*Your assignment:* Your response should contain each line of the data that includes "ScanState".

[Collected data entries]
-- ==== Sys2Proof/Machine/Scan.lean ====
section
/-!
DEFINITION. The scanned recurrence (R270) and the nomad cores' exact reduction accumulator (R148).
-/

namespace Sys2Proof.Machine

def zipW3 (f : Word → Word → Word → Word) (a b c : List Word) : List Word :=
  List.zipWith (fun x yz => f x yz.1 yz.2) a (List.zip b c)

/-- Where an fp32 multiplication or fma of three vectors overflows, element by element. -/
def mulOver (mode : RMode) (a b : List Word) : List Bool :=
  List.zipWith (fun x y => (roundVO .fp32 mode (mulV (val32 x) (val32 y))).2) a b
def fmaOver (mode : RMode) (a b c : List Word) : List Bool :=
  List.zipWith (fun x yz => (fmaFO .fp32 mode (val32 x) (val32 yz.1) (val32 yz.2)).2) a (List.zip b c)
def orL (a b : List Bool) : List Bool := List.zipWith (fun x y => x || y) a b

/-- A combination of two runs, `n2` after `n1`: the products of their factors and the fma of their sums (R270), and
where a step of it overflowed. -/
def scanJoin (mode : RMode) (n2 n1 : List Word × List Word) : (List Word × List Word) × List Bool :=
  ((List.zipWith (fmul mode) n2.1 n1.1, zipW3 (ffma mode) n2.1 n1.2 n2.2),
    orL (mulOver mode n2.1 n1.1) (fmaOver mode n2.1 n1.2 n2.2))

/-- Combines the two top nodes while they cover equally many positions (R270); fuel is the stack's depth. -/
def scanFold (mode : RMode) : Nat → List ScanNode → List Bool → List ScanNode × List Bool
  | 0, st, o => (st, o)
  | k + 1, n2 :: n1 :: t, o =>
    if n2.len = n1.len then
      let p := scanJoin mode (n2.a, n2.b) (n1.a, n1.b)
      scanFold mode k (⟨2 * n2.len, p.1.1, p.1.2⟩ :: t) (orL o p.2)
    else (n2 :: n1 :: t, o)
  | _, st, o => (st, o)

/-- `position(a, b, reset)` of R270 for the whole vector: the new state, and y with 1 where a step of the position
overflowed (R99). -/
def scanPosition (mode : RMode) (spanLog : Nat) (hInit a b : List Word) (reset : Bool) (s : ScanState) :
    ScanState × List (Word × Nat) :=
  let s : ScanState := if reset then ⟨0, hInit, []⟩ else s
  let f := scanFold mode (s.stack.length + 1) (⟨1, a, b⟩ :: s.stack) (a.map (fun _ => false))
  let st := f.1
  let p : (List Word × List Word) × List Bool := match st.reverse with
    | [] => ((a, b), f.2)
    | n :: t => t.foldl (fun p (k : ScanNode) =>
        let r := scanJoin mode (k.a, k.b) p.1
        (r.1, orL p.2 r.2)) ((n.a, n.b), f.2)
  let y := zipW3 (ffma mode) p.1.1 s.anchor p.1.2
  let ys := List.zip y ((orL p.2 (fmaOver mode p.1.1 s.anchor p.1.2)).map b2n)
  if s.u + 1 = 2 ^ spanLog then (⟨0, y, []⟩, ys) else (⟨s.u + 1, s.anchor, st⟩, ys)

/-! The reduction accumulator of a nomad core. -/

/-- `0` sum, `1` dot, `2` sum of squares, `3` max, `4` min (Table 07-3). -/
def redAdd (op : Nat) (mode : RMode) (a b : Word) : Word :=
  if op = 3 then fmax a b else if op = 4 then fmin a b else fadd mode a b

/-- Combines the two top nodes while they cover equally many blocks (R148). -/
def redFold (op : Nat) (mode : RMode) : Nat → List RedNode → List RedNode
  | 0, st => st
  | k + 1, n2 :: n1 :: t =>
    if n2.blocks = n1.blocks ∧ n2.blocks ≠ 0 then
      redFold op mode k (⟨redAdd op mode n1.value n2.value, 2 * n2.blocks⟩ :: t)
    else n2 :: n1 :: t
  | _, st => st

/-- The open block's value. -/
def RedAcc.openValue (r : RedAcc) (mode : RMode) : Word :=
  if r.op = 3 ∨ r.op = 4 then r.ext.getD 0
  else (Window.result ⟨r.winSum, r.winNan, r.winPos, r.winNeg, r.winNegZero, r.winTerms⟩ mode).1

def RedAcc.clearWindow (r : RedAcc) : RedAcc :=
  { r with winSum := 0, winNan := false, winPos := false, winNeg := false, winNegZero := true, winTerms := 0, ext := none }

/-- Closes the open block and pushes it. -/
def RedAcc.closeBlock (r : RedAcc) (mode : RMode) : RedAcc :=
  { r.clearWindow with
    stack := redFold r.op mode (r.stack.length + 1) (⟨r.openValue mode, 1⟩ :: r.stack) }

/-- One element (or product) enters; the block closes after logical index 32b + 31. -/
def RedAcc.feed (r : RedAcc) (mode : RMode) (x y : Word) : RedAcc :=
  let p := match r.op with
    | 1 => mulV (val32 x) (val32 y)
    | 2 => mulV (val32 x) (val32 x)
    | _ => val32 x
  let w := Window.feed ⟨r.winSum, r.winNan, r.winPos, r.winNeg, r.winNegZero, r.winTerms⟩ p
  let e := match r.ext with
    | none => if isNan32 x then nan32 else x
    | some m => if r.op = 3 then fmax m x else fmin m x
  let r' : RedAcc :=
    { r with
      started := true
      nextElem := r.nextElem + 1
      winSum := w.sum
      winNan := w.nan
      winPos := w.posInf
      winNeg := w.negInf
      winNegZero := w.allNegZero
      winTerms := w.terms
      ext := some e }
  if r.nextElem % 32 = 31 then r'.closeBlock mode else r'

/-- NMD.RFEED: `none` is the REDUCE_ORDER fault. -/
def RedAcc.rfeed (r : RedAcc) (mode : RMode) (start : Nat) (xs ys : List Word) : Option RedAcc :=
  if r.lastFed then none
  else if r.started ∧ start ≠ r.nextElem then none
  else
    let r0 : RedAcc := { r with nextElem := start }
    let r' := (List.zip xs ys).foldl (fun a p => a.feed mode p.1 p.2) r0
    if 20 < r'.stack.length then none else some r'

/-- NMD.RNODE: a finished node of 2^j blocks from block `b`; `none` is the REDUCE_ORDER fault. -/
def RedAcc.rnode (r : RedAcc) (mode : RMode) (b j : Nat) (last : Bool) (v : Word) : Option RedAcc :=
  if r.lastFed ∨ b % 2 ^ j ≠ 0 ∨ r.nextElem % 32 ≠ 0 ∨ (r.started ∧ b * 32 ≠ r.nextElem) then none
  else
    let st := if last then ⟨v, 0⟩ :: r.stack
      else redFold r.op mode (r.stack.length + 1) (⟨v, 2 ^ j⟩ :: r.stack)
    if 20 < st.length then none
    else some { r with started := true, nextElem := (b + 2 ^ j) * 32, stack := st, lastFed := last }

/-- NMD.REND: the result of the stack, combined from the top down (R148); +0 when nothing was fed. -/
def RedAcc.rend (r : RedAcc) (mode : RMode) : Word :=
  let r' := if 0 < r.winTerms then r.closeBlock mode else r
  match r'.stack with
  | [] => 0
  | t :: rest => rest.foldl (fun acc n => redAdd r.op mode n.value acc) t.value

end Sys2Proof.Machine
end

*Reply:*
def scanPosition (mode : RMode) (spanLog : Nat) (hInit a b : List Word) (reset : Bool) (s : ScanState) :
    ScanState × List (Word × Nat) :=
  let s : ScanState := if reset then ⟨0, hInit, []⟩ else s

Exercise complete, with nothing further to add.